The world’s leading publication for data science, AI, and ML professionals.

Build An Image & PDF Text Extraction Tool with Tesseract OCR Using Client-side JavaScript

PDF.js + Tesseract.js – A Fusion of OCR & Web Technologies. Full code implementation included.

Approximately a decade ago, Optical Character Recognition (OCR) Tools such as Tesseract OCR Engine can only be executed via binary formats such as C/C+ or packaged as wrapper classes including Windows executables (.exe), Python packages or Java Software Development Kits (JDK).

Following the emergence of Web Assembly (WASM) compilers, Tesseract OCR has since been compiled into the JavaScript plugin Tesseract.js (with sincere thanks to fellow Medium writer Jerome Wu).
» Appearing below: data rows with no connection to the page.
-- ==== Sys2Proof/Decode.lean ====
section
/-! DEFINITION. The word of a command in the table of steps: the table gives no row any bits, so no word spells a
command. Beside it the 32-bit microwords of the engines (R474), read and written: the fields that a microword holds, as the
rows of the microword operations carry them. -/

namespace Sys2Proof

/-- The command that a word spells by the table's bits. No row of the table has bits: always none. -/
def decodeTableWord (_nbits _w : Nat) : Option Instr := none

/-- The field of a microword from bit `lo`, with as many bits as `n` numbers need. -/
def uwField (w : BitVec 32) (lo n : Nat) (h : 0 < n) : Fin n := ⟨w.toNat / 2 ^ lo % n, Nat.mod_lt _ h⟩

/-- An operation of the ALU by FN; 10 to 15 are the machine check of a TRAP (R474). -/
def decodeAlu (e : Engine) (safe : Bool) (fn dst a b : Fin 16) : Instr :=
  match fn.val with
  | 0 => .aluAdd e safe dst a b
  | 1 => .aluSub e safe dst a b
  | 2 => .aluAnd e safe dst a b
  | 3 => .aluOr e safe dst a b
  | 4 => .aluXor e safe dst a b
  | 5 => .aluShl e safe dst a b
  | 6 => .aluShr e safe dst a b
  | 7 => .aluGfmul e safe dst a b
  | 8 => .aluCmp e safe dst a b
  | 9 => .aluMov e safe dst a b
  | _ => .trap e safe

/-- The operation that a microword holds for an engine (R474). What the engine's surroundings supply in that step (a check
that fails, the next item) is absent. OP 0xA to 0xF are the machine check of a TRAP. -/
def decodeMicroword (e : Engine) (w : BitVec 32) : Instr :=
  let safe := w.getLsbD 31
  let top := w.getLsbD 26
  let r4 (lo : Nat) : Fin 16 := uwField w lo 16 (by decide)
  let target := w.extractLsb' 0 14
  let portNo : Fin 64 := uwField w 21 64 (by decide)
  match (uwField w 27 16 (by decide)).val with
  | 1 => decodeAlu e safe (r4 23) (r4 19) (r4 15) (r4 11)
  | 2 => .ldi e safe top (r4 19) (w.extractLsb' 0 16)
  | 3 => if top then .memStore e safe (r4 19) (r4 15) target else .memLoad e safe (r4 19) (r4 15) target false
  | 4 => .br e safe (r4 23) target
  | 5 => if top then .ret e safe target else .call e safe target
  | 6 => .port e safe portNo (r4 17) (r4 13) (w.extractLsb' 0 13)
  | 7 => .wait e safe portNo (r4 17)
  | 8 => .disp e safe (r4 19) false
  | 9 => .done e safe none false
  | _ => .trap e safe

/-- A microword from SAFE, OP and the bits of [26:0] (R474); bits that no field names are 0. -/
def microword (safe : Bool) (op rest : Nat) : BitVec 32 :=
  BitVec.ofNat 32 ((if safe then 2 ^ 31 else 0) + op * 2 ^ 27 + rest)

/-- The bits of an ALU microword below OP. -/
def aluBits (fn : Nat) (dst a b : Fin 16) : Nat := fn * 2 ^ 23 + dst.val * 2 ^ 19 + a.val * 2 ^ 15 + b.val * 2 ^ 11

/-- The microword of a microword operation (R474); none for every other command. -/
def encodeMicroword : Instr → Option (BitVec 32)
  | .trap _ safe => some (microword safe 0 0)
  | .aluAdd _ safe dst a b => some (microword safe 1 (aluBits 0 dst a b))
  | .aluSub _ safe dst a b => some (microword safe 1 (aluBits 1 dst a b))
  | .aluAnd _ safe dst a b => some (microword safe 1 (aluBits 2 dst a b))
  | .aluOr _ safe dst a b => some (microword safe 1 (aluBits 3 dst a b))
  | .aluXor _ safe dst a b => some (microword safe 1 (aluBits 4 dst a b))
  | .aluShl _ safe dst a b => some (microword safe 1 (aluBits 5 dst a b))
  | .aluShr _ safe dst a b => some (microword safe 1 (aluBits 6 dst a b))
  | .aluGfmul _ safe dst a b => some (microword safe 1 (aluBits 7 dst a b))
  | .aluCmp _ safe dst a b => some (microword safe 1 (aluBits 8 dst a b))
  | .aluMov _ safe dst a b => some (microword safe 1 (aluBits 9 dst a b))
  | .ldi _ safe high dst imm => some (microword safe 2 ((if high then 2 ^ 26 else 0) + dst.val * 2 ^ 19 + imm.toNat))
  | .memLoad _ safe reg base off _ => some (microword safe 3 (reg.val * 2 ^ 19 + base.val * 2 ^ 15 + off.toNat))
  | .memStore _ safe reg base off => some (microword safe 3 (2 ^ 26 + reg.val * 2 ^ 19 + base.val * 2 ^ 15 + off.toNat))
  | .br _ safe cond target => some (microword safe 4 (cond.val * 2 ^ 23 + target.toNat))
  | .call _ safe target => some (microword safe 5 target.toNat)
  | .ret _ safe target => some (microword safe 5 (2 ^ 26 + target.toNat))
  | .port _ safe portNo regA regB code =>
    some (microword safe 6 (portNo.val * 2 ^ 21 + regA.val * 2 ^ 17 + regB.val * 2 ^ 13 + code.toNat))
  | .wait _ safe portNo regT => some (microword safe 7 (portNo.val * 2 ^ 21 + regT.val * 2 ^ 17))
  | .disp _ safe reg _ => some (microword safe 8 (reg.val * 2 ^ 19))
  | .done _ safe _ _ => some (microword safe 9 0)
  | _ => none

end Sys2Proof
end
This has in turn enabled a full client-side JavaScript implementation of a PDF-to-Text application by combining functionalities of another JavaScript plugin –PDF.js.

Illustration by Author
Illustration by Author

There are in total 2 OCR-related side projects implemented as part of my self-exploration journey on OCR implementations. They are listed as follows:

Part 1: Image-to-Text

Build A Text-To-Speech App Using Client-Side JavaScript

Part 2: PDF-to-Text✶

✶ Similar to Part I: Build A Text-To-Speech App Using Client-Side JavaScript, the main principle in text extraction remains the same. The only additional intermediate step required is to convert pages of an uploaded PDF document into images which shall be later detailed in the implementation steps below.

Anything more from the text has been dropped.